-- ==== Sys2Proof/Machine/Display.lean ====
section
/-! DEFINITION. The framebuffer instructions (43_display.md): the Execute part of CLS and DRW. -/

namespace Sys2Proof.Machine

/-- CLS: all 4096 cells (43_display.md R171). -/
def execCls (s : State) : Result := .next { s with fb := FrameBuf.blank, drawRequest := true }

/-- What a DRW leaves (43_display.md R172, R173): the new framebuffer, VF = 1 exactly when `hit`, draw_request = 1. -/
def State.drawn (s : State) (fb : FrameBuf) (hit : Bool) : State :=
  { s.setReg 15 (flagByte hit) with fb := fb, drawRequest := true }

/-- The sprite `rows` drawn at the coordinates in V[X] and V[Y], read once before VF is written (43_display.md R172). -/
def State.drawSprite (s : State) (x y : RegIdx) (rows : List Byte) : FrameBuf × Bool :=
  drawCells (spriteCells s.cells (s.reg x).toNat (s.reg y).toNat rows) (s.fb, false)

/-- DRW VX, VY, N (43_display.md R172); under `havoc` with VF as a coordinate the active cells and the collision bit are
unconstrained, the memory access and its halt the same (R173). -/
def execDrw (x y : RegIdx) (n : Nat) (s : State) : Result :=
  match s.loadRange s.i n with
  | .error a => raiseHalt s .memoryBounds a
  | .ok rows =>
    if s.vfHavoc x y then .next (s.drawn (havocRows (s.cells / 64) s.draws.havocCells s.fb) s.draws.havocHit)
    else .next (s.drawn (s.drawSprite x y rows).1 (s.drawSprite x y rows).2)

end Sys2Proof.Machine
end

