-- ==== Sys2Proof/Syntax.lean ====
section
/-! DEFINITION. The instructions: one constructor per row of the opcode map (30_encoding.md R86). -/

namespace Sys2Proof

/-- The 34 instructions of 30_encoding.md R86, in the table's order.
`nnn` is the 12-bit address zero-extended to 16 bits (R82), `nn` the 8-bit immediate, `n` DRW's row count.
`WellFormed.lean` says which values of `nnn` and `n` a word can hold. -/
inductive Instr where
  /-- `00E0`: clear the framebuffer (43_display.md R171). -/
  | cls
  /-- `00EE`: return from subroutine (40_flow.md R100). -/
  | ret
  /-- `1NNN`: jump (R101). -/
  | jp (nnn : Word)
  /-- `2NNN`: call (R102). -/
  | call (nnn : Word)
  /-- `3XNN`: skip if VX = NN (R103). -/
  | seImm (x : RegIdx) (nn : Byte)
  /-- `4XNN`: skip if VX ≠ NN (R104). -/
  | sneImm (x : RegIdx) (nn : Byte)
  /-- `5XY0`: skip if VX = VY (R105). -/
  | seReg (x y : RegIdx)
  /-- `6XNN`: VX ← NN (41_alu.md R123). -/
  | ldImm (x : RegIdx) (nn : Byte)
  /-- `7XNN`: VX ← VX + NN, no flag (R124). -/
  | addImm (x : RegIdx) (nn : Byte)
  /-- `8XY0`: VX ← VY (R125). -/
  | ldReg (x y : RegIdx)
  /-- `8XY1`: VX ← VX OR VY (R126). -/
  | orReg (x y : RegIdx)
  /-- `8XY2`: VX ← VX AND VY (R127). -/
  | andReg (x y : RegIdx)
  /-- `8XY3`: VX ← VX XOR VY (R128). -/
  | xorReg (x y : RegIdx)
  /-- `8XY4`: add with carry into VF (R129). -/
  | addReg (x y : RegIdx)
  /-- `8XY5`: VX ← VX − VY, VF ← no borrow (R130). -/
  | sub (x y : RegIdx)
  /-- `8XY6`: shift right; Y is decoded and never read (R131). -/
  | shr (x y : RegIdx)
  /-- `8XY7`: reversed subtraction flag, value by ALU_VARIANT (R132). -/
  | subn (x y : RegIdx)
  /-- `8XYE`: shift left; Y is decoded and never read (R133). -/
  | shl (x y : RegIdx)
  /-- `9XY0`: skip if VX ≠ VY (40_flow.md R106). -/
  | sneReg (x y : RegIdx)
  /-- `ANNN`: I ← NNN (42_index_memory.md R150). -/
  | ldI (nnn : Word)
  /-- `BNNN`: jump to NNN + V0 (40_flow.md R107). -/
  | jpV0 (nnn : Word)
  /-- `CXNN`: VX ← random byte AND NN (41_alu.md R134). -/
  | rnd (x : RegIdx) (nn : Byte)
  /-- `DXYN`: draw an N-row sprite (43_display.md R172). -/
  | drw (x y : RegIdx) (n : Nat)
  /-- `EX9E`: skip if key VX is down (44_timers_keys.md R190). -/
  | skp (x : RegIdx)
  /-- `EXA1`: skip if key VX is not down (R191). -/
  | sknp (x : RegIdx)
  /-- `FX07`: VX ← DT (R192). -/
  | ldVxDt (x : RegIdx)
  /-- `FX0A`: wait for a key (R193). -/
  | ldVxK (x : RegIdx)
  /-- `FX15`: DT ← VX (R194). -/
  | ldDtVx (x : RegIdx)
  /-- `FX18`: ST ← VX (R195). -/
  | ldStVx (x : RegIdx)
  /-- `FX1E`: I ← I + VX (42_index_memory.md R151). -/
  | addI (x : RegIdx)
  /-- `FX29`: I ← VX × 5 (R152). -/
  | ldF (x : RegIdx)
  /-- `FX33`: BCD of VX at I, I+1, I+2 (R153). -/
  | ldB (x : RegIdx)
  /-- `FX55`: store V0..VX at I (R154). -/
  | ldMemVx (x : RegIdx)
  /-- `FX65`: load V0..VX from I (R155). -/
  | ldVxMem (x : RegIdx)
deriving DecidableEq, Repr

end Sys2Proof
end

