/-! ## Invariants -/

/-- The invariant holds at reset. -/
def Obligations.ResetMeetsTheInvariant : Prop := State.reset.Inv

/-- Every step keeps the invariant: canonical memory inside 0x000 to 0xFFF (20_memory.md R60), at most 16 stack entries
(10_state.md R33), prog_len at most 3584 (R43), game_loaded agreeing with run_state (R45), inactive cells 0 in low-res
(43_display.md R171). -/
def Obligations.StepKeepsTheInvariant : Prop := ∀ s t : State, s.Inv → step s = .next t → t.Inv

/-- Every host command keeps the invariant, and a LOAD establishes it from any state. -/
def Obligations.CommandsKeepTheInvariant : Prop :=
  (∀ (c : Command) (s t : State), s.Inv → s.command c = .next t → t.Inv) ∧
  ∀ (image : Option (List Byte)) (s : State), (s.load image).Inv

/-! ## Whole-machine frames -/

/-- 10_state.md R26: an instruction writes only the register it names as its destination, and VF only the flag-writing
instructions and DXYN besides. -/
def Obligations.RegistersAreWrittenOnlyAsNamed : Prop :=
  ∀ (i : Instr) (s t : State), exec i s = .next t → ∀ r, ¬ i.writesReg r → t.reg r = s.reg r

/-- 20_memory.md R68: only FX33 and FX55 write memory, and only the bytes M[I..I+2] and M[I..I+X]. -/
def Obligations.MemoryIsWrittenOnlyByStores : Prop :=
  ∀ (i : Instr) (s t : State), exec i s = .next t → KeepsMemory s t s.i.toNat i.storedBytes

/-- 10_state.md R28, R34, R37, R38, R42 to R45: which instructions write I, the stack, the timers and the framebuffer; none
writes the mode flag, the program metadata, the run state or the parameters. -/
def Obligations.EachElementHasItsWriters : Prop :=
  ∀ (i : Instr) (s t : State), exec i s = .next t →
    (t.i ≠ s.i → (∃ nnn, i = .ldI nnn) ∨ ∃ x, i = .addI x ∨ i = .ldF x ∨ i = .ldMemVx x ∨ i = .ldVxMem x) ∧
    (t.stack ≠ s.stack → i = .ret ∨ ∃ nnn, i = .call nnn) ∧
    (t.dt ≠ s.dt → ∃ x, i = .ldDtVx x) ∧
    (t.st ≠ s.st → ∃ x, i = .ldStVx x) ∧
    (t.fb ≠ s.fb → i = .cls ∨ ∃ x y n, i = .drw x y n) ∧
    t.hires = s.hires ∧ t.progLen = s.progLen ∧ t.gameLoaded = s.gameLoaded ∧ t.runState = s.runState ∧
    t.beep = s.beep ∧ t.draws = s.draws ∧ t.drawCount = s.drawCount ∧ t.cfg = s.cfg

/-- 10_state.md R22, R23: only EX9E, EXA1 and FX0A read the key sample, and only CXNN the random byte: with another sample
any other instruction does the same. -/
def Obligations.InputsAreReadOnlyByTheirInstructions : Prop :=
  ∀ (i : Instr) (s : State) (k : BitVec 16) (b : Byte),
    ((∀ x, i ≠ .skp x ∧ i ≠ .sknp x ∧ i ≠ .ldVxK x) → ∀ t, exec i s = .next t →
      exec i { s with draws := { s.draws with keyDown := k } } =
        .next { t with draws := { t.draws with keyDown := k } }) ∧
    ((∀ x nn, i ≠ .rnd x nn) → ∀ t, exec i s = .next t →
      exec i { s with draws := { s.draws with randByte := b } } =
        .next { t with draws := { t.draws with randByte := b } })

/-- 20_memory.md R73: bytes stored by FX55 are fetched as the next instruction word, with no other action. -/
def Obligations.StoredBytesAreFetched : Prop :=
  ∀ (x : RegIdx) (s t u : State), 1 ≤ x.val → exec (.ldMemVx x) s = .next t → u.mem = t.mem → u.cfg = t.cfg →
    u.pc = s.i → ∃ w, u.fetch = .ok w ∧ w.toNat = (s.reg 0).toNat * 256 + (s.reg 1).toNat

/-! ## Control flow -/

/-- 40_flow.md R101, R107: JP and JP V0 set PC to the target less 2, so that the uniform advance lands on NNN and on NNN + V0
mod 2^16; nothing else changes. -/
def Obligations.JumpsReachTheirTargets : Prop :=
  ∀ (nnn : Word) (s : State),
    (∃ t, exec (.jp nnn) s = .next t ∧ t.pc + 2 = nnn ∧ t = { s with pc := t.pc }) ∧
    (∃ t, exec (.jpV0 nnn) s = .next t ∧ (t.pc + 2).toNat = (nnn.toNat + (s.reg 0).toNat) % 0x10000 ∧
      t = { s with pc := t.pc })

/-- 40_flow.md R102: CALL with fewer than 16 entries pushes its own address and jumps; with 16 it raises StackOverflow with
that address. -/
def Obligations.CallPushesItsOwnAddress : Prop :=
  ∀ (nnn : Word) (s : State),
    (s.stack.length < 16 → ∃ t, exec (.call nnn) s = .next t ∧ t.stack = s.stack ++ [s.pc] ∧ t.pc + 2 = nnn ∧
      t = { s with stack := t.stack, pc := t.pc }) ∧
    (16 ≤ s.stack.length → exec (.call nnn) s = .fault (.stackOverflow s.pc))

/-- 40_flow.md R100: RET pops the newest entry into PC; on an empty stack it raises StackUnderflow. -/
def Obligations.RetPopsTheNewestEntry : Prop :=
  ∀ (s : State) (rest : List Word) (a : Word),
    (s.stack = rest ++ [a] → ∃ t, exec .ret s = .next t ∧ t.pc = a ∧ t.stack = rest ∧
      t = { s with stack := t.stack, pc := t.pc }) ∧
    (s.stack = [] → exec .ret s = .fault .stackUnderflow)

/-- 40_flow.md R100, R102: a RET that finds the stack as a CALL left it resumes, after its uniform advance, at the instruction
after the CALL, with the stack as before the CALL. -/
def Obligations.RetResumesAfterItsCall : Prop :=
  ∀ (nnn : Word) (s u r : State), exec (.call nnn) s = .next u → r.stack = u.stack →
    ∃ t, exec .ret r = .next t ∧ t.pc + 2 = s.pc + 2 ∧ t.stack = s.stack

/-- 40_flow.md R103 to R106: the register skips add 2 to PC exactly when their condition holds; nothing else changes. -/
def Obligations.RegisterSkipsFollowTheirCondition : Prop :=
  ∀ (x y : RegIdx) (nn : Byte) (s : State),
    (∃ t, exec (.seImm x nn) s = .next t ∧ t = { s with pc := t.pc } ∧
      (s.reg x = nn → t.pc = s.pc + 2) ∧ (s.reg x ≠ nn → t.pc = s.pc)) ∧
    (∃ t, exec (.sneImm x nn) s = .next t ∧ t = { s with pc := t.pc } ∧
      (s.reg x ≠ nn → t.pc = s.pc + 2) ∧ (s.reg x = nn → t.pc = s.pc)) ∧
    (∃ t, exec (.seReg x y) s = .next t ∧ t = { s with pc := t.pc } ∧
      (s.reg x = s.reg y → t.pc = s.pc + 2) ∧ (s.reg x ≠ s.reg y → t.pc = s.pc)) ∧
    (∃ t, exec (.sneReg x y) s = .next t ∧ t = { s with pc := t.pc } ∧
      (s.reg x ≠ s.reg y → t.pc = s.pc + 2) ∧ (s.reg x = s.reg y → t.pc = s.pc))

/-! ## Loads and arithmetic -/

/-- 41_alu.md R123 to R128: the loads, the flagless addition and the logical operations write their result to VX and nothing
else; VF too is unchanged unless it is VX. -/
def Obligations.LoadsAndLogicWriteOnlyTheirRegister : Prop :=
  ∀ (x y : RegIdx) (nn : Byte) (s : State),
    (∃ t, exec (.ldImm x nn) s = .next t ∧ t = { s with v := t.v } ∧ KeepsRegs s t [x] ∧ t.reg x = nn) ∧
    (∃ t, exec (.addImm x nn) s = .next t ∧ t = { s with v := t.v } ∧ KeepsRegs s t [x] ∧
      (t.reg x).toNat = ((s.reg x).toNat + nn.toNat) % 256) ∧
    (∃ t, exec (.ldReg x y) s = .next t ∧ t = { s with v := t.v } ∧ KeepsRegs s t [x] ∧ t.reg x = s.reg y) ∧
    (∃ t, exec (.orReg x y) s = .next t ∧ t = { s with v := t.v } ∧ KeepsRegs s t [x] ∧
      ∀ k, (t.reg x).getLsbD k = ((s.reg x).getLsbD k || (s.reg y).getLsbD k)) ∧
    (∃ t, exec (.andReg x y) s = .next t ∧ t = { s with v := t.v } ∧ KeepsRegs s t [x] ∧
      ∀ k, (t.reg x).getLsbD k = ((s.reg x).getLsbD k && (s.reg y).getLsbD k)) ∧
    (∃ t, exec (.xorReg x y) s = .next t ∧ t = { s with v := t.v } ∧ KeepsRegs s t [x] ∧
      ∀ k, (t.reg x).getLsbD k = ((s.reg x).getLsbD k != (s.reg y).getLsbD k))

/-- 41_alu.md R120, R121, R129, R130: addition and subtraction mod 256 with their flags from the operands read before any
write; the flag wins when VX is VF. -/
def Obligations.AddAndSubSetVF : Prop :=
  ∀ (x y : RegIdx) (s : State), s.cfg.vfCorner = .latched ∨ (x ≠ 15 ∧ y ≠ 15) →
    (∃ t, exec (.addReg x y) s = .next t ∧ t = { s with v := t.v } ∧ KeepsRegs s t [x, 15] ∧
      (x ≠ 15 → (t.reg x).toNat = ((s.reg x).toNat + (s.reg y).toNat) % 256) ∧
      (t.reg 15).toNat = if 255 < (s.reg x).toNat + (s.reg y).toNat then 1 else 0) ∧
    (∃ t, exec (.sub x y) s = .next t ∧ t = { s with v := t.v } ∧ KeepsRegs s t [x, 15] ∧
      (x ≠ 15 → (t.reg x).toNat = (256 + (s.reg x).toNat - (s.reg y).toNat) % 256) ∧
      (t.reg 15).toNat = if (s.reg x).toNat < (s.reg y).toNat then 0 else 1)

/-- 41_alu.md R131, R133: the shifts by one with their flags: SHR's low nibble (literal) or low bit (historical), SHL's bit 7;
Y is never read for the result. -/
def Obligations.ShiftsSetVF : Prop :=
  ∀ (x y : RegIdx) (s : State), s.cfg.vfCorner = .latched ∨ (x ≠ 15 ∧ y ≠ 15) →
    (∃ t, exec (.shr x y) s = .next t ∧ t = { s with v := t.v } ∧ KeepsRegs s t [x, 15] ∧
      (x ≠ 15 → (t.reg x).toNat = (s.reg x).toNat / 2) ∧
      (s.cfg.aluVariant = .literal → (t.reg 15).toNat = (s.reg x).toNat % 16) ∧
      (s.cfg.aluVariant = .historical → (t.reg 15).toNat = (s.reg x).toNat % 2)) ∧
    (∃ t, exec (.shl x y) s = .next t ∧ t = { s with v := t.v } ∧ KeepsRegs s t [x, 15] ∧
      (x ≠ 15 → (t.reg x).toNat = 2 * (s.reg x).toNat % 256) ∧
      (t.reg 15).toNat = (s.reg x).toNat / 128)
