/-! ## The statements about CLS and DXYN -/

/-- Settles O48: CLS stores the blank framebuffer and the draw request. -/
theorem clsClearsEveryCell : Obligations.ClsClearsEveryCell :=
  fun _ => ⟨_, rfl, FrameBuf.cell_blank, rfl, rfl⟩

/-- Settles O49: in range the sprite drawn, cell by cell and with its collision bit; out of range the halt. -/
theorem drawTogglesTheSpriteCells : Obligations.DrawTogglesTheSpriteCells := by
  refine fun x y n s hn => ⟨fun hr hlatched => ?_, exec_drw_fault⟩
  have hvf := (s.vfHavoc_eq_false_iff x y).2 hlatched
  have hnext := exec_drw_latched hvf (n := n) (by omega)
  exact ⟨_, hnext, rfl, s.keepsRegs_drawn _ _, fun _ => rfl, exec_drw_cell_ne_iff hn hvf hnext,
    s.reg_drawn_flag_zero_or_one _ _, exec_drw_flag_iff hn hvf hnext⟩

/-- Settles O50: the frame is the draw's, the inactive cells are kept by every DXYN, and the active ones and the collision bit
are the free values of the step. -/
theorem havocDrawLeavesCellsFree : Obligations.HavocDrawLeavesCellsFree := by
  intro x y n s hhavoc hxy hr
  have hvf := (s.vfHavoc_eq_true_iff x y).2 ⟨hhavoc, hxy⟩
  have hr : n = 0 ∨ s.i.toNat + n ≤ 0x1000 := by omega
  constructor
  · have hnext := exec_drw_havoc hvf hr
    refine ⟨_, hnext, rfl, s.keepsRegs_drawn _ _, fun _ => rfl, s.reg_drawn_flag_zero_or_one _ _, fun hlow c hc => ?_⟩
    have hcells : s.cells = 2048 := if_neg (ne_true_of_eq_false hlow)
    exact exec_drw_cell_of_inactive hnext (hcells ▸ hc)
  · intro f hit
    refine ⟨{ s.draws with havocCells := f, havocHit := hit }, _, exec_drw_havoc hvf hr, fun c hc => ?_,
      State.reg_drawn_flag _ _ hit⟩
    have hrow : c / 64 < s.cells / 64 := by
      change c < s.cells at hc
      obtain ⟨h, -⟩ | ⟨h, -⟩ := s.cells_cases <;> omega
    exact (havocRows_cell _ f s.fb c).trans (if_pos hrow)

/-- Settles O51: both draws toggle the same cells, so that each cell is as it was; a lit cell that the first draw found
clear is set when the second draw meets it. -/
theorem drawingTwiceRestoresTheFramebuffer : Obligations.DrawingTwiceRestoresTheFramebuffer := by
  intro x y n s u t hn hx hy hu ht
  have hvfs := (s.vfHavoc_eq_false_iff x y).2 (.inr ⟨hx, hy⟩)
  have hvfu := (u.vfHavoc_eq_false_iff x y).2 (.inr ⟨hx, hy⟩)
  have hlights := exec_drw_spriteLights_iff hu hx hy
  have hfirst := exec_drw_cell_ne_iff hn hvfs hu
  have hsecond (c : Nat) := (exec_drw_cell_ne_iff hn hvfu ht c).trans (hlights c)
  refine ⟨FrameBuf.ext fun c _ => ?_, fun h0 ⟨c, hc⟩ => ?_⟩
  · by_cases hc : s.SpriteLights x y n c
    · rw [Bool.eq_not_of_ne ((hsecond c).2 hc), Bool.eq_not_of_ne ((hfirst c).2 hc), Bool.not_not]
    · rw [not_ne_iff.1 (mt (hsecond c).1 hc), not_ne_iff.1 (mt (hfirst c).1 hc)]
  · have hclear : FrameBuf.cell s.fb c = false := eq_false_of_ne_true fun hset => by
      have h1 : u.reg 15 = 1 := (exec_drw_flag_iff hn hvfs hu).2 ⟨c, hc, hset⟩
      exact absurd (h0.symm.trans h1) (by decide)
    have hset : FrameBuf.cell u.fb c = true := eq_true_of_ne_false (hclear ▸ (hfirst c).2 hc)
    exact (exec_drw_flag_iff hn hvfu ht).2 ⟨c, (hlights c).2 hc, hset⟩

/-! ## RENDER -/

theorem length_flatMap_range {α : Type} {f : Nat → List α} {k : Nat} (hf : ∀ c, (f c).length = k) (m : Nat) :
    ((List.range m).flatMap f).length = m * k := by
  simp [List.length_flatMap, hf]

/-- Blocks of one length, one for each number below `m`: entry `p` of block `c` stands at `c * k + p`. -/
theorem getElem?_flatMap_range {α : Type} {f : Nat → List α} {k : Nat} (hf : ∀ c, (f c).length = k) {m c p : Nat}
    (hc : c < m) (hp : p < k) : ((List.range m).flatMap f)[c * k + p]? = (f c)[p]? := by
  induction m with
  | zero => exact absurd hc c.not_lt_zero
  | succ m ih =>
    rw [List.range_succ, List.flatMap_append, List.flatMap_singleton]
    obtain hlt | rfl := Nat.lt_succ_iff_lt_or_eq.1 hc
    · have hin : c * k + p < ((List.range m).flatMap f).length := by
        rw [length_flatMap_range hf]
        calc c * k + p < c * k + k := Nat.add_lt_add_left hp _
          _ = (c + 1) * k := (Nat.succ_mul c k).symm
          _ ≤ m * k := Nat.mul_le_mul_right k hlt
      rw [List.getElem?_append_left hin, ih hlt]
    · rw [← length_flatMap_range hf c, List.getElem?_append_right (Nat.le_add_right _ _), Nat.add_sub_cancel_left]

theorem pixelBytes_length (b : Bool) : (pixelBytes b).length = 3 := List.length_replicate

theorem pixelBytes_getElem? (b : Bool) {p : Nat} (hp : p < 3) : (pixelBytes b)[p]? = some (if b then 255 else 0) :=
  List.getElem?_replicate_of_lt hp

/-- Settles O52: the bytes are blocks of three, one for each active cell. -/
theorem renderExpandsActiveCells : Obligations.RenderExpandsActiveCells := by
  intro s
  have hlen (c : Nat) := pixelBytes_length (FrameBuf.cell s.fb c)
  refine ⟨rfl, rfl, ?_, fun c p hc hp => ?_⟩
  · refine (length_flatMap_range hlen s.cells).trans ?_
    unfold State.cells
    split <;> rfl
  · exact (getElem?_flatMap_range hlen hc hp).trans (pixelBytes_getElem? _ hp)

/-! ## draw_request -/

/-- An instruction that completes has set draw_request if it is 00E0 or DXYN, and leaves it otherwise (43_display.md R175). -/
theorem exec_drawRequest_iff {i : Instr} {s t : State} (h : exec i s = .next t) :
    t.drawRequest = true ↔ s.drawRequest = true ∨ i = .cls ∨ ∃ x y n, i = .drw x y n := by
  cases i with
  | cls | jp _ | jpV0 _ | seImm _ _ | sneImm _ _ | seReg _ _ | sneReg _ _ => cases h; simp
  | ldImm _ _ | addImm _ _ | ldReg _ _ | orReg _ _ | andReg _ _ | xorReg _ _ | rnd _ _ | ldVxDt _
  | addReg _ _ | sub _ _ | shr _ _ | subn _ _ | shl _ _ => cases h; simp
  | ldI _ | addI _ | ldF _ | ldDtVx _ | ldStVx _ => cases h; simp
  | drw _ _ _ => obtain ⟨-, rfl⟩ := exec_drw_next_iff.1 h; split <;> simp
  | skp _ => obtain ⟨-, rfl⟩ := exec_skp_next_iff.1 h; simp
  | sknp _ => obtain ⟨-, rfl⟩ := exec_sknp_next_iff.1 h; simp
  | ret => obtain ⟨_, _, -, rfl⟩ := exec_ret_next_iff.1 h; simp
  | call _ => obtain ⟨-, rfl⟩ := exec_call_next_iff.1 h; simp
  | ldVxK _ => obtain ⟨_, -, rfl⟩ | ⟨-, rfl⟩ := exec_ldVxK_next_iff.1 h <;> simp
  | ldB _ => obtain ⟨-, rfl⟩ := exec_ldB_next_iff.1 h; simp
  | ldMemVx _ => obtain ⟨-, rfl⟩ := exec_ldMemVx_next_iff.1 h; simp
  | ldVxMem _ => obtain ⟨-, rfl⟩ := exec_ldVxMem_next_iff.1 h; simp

____________

■ Exercise:
Of the lines above, output exactly those from the line bearing "exec_ret_next_iff.1 h; simp" through the line bearing "exec_ldVxK_next_iff.1 h <;> simp", inclusive.

■ Task result:
  | ret => obtain ⟨_, _, -, rfl⟩ := exec_ret_next_iff.1 h; simp
  | call _ => obtain ⟨-, rfl⟩ := exec_call_next_iff.1 h; simp
  | ldVxK _ => obtain ⟨_, -, rfl⟩ | ⟨-, rfl⟩ := exec_ldVxK_next_iff.1 h <;> simp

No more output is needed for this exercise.